__Exercise brief__
Reproduce exactly, and only, the lines below from the one containing "record (R292). -/" through the one containing "h with waiting".

Saved entries:

>>>>

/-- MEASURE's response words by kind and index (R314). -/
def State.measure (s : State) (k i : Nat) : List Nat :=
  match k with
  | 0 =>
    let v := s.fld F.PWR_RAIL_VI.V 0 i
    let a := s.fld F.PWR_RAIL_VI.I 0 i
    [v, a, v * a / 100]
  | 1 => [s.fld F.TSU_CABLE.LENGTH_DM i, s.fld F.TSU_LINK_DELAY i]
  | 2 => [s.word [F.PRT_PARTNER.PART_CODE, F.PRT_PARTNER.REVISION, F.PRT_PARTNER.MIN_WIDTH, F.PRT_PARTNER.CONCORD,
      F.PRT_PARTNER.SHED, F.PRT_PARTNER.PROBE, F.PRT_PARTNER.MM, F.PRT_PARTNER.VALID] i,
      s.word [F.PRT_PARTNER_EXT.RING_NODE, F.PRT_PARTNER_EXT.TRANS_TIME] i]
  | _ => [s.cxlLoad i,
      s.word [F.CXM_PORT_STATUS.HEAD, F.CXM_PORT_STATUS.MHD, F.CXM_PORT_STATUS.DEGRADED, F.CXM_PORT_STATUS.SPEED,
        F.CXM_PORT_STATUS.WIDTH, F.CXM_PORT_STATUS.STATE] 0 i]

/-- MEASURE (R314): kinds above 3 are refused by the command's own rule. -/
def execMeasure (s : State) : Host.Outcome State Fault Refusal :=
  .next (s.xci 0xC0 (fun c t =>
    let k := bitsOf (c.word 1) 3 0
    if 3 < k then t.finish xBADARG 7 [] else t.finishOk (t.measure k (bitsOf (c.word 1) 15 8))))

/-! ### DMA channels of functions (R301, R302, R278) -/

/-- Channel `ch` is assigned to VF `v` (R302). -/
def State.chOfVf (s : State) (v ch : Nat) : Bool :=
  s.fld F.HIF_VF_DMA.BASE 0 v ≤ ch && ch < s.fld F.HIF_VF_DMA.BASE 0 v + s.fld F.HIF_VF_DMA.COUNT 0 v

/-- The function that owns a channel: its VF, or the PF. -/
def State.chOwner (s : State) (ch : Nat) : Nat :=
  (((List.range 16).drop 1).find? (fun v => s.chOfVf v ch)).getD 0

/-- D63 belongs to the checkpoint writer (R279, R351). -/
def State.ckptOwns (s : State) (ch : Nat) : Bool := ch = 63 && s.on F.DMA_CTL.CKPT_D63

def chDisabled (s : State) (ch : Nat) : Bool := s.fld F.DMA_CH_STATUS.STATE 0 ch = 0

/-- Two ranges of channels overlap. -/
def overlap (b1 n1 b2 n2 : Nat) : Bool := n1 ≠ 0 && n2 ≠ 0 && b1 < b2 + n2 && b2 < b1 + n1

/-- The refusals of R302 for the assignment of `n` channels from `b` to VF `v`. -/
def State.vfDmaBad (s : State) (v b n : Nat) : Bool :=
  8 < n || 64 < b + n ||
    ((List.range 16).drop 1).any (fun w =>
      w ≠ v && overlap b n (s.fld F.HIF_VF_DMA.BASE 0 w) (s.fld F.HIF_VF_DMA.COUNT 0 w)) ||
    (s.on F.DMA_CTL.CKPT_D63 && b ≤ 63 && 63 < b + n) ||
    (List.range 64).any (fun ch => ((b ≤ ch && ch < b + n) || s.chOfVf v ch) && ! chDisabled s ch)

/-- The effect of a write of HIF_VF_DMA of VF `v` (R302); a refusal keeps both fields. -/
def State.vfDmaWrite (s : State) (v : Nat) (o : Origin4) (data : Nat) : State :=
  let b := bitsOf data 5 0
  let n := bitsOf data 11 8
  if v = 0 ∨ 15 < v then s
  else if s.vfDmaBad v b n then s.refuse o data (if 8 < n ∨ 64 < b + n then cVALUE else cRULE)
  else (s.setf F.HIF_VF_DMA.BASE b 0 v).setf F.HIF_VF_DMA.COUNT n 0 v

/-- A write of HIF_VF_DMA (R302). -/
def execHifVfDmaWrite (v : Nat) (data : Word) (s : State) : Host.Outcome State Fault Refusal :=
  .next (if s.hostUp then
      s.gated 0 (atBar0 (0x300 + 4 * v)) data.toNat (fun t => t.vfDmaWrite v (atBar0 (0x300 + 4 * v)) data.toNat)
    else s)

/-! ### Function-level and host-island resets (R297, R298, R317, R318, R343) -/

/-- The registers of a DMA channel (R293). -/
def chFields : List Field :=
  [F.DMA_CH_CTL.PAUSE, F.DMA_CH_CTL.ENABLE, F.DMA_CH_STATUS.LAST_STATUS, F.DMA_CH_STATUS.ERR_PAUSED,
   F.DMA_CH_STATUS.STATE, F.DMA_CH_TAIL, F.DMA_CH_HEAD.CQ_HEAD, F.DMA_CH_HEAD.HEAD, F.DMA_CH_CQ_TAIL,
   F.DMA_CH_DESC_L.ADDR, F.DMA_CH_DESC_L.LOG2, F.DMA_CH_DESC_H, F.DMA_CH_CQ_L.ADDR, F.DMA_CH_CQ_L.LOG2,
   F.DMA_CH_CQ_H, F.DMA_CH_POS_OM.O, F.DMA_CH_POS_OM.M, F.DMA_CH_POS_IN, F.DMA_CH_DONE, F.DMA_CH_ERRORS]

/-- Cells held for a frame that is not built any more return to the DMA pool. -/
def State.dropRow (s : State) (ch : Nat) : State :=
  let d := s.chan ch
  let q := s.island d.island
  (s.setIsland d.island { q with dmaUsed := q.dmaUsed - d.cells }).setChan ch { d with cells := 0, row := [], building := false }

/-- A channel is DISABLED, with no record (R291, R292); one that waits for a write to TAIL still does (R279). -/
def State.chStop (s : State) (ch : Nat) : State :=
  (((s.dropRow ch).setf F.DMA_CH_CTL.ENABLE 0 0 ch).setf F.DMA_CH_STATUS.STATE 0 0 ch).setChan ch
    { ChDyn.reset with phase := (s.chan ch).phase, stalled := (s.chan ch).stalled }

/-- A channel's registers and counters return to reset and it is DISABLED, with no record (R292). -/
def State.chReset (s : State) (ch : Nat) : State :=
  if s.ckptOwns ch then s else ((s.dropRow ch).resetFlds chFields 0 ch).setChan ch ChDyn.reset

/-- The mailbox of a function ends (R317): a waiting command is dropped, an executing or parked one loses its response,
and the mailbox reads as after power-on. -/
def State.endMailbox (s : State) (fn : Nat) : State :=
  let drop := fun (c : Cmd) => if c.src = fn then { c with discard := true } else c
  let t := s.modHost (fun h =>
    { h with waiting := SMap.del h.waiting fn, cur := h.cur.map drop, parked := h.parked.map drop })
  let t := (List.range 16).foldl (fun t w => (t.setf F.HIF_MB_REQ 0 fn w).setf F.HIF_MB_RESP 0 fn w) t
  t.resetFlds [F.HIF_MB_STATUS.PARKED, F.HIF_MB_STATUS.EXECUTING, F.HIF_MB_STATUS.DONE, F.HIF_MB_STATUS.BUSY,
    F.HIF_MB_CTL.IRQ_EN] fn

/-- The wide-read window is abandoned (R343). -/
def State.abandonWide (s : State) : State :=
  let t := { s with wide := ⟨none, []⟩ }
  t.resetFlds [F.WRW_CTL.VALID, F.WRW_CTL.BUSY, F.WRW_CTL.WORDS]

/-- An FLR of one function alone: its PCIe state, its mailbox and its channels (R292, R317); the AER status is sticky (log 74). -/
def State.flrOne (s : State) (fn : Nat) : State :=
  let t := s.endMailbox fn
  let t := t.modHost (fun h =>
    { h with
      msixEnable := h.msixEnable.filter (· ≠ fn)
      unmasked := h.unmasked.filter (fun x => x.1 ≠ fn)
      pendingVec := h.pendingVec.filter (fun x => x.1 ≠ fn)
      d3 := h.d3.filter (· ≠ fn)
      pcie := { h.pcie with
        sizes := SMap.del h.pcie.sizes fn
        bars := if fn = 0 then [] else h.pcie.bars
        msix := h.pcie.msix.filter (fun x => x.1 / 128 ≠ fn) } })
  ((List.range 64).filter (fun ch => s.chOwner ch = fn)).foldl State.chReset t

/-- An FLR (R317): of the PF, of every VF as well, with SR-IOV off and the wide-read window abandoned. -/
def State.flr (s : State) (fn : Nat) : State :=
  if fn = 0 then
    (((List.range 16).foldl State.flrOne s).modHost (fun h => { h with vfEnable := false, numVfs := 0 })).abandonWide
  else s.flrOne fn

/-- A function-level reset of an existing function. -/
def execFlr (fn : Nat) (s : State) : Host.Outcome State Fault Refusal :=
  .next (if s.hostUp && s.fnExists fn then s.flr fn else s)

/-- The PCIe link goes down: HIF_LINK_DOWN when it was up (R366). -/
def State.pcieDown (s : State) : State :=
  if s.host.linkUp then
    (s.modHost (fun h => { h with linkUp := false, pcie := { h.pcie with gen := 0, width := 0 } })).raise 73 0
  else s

<<<<
>>>>

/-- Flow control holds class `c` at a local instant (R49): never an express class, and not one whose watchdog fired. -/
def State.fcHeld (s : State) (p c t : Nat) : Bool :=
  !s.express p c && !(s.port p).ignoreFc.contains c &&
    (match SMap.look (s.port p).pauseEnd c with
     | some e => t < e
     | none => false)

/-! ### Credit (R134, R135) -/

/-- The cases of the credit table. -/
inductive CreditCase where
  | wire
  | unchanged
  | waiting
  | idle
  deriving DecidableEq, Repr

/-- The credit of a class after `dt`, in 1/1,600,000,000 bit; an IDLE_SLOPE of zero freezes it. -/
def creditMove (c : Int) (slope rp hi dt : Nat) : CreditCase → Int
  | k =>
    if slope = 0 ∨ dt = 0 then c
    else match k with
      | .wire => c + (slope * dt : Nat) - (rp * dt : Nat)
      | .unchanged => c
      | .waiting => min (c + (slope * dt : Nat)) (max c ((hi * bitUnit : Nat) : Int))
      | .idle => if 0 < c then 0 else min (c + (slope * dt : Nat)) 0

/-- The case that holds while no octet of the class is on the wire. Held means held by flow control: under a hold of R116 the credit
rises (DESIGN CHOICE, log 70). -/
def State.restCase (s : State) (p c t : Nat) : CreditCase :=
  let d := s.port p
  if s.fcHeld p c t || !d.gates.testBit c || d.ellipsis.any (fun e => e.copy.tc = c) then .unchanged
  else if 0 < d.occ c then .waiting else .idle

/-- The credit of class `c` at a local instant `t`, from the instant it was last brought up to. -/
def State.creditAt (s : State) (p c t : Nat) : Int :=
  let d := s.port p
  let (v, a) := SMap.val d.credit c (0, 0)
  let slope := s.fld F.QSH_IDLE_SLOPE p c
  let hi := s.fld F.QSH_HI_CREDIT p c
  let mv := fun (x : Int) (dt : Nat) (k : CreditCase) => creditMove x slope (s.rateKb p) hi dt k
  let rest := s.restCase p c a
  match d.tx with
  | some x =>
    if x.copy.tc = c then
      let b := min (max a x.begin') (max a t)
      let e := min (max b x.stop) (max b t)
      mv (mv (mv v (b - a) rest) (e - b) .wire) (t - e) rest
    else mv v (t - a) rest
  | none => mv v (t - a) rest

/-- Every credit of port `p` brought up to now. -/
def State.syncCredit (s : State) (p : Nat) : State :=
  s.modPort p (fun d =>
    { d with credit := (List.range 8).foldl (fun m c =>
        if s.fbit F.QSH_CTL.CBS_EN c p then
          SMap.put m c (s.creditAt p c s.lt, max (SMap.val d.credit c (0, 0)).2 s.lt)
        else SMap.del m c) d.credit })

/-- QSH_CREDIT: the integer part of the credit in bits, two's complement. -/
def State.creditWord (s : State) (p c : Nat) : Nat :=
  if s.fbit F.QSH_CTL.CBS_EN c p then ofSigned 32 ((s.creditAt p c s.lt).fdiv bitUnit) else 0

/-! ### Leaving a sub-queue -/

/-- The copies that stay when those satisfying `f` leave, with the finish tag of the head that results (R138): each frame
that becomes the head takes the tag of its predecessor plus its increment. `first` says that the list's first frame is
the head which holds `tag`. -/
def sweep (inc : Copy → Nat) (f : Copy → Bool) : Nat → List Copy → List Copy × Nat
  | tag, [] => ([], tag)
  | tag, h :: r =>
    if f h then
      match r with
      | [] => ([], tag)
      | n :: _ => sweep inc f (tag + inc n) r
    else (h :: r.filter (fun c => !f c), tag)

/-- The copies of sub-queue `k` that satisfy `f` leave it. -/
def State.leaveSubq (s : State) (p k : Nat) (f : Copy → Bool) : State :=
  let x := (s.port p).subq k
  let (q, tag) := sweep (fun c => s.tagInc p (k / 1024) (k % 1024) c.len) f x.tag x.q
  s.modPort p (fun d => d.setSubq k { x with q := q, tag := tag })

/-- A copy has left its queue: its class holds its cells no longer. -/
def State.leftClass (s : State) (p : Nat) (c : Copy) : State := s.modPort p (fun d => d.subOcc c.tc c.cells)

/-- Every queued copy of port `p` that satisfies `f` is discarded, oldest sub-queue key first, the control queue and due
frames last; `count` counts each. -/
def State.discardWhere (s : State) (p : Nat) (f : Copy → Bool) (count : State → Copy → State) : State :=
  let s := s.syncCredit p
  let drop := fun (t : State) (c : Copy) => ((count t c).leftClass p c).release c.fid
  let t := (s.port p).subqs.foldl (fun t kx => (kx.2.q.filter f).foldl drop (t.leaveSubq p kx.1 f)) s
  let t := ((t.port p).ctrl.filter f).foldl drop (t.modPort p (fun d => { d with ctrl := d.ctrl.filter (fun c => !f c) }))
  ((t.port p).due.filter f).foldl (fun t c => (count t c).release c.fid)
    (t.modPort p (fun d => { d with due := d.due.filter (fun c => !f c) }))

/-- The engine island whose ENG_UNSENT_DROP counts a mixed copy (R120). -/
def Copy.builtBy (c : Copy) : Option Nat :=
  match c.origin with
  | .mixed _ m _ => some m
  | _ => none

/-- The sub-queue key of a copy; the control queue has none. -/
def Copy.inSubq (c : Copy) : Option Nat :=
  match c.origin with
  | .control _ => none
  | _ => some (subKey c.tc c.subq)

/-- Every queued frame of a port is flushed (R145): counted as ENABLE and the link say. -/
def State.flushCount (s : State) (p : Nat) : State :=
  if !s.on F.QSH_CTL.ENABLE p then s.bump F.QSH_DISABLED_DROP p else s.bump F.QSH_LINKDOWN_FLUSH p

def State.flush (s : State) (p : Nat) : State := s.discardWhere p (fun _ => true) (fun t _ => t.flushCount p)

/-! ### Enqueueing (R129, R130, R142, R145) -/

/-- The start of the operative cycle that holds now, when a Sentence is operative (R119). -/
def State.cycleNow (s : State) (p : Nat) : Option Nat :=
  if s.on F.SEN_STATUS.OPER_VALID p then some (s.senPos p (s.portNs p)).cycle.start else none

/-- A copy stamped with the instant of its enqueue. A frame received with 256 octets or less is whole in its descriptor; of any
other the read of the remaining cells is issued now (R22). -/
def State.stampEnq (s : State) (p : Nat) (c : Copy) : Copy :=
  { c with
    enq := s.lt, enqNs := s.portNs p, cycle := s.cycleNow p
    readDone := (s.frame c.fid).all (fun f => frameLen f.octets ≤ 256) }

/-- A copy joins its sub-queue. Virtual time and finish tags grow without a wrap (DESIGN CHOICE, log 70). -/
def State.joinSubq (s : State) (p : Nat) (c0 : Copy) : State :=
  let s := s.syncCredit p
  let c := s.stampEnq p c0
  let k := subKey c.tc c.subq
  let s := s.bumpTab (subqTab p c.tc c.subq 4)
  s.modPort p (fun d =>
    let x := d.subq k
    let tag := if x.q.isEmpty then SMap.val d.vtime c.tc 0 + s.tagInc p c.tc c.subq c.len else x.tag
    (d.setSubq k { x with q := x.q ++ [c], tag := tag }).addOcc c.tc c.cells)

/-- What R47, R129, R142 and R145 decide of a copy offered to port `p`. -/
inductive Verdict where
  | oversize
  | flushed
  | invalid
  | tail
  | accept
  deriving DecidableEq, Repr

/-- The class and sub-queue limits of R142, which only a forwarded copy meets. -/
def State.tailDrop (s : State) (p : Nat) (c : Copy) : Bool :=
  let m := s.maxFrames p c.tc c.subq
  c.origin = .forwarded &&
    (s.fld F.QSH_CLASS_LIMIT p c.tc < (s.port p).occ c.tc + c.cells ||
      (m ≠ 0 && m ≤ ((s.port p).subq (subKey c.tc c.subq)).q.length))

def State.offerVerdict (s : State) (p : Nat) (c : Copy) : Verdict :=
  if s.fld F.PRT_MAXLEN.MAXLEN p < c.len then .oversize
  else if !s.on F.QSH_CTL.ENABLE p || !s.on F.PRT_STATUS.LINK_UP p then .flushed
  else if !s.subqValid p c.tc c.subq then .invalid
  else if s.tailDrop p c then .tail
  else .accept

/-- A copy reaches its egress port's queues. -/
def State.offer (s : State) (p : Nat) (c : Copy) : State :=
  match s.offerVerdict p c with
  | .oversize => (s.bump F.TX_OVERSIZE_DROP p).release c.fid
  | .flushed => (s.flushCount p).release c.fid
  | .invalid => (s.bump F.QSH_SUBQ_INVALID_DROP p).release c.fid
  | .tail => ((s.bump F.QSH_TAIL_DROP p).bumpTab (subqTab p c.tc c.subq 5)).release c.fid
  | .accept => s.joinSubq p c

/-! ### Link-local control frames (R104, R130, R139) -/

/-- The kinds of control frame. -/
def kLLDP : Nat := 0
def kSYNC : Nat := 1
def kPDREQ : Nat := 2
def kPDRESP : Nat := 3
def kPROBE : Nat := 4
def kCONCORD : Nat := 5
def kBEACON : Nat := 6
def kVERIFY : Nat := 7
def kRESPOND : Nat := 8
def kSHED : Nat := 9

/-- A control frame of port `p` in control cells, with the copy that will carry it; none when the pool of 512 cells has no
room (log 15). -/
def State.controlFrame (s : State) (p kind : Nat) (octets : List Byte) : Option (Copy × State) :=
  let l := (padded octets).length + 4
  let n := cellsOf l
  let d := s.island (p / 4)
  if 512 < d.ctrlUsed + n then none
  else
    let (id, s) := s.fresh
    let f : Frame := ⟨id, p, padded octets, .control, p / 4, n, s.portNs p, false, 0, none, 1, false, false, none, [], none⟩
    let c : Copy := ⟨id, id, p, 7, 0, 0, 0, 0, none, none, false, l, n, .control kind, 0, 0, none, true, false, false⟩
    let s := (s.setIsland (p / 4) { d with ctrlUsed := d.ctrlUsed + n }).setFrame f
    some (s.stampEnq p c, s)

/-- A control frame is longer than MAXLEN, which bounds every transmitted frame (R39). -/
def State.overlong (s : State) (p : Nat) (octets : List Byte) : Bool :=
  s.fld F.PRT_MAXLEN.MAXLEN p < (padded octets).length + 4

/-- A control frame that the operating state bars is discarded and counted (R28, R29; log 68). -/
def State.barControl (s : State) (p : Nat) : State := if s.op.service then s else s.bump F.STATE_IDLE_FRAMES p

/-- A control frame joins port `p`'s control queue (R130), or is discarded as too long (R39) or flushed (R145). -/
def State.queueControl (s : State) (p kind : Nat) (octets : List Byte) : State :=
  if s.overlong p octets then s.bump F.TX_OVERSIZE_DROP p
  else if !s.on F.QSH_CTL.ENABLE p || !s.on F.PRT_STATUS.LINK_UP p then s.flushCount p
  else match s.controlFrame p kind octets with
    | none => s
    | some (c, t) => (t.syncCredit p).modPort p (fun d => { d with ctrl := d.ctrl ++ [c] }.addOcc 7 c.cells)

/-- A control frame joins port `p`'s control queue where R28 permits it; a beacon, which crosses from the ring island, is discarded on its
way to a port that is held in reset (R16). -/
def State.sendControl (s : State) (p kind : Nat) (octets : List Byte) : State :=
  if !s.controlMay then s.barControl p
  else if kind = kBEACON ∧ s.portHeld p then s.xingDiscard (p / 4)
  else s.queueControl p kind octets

<<<<
>>>>

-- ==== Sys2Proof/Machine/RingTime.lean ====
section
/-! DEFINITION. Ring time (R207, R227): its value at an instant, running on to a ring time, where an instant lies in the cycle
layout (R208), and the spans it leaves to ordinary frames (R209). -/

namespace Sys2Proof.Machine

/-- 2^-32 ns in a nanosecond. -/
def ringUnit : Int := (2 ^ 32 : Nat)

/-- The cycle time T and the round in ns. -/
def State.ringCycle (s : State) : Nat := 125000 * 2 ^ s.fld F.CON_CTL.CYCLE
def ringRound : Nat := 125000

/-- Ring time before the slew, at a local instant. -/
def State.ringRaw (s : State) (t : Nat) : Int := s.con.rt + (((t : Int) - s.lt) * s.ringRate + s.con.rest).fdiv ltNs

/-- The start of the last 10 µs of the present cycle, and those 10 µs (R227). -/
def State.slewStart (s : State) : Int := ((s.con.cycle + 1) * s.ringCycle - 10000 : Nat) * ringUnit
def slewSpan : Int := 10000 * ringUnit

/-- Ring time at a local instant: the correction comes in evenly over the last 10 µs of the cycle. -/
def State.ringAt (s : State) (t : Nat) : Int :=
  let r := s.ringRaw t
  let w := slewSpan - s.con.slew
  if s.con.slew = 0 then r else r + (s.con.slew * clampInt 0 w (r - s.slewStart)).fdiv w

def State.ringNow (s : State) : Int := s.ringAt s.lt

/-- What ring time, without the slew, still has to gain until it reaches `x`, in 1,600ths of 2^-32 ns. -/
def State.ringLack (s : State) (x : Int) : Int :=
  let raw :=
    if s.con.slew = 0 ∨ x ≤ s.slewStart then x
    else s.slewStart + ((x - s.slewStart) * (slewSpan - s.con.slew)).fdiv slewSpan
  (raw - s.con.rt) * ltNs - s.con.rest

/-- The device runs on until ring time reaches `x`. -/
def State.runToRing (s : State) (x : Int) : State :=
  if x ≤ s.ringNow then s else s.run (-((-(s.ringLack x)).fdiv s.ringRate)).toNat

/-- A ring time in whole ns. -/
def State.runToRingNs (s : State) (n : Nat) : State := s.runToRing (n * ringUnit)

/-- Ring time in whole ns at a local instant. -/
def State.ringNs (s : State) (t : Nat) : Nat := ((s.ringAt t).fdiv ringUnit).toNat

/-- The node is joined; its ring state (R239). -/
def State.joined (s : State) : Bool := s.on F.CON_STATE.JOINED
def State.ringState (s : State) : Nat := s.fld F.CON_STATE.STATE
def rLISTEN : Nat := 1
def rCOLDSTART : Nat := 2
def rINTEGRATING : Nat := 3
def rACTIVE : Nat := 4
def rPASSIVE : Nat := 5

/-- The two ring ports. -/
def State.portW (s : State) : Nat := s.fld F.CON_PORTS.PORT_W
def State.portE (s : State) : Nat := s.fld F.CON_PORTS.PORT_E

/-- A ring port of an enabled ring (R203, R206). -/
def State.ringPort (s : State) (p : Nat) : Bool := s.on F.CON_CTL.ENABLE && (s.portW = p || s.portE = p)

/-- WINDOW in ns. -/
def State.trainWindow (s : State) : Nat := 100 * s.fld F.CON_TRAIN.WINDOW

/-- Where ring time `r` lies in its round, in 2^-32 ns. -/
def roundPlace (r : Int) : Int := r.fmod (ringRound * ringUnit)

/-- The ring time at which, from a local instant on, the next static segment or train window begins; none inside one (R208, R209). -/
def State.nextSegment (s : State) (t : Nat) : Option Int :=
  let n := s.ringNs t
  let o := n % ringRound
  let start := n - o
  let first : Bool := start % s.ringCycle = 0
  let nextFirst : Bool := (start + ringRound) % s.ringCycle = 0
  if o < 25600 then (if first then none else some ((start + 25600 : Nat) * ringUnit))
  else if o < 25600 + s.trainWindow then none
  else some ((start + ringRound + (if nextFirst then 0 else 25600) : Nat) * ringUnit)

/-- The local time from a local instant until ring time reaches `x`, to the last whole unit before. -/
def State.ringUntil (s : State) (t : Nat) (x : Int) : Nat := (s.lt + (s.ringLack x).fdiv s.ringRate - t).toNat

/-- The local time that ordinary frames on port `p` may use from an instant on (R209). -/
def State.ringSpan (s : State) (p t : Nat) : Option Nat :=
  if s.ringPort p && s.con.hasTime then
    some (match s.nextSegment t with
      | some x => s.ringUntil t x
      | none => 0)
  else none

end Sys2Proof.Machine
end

<<<<

__Output of the exercise__
/-- A channel's registers and counters return to reset and it is DISABLED, with no record (R292). -/
def State.chReset (s : State) (ch : Nat) : State :=
  if s.ckptOwns ch then s else ((s.dropRow ch).resetFlds chFields 0 ch).setChan ch ChDyn.reset

/-- The mailbox of a function ends (R317): a waiting command is dropped, an executing or parked one loses its response,
and the mailbox reads as after power-on. -/
def State.endMailbox (s : State) (fn : Nat) : State :=
  let drop := fun (c : Cmd) => if c.src = fn then { c with discard := true } else c
  let t := s.modHost (fun h =>
    { h with waiting := SMap.del h.waiting fn, cur := h.cur.map drop, parked := h.parked.map drop })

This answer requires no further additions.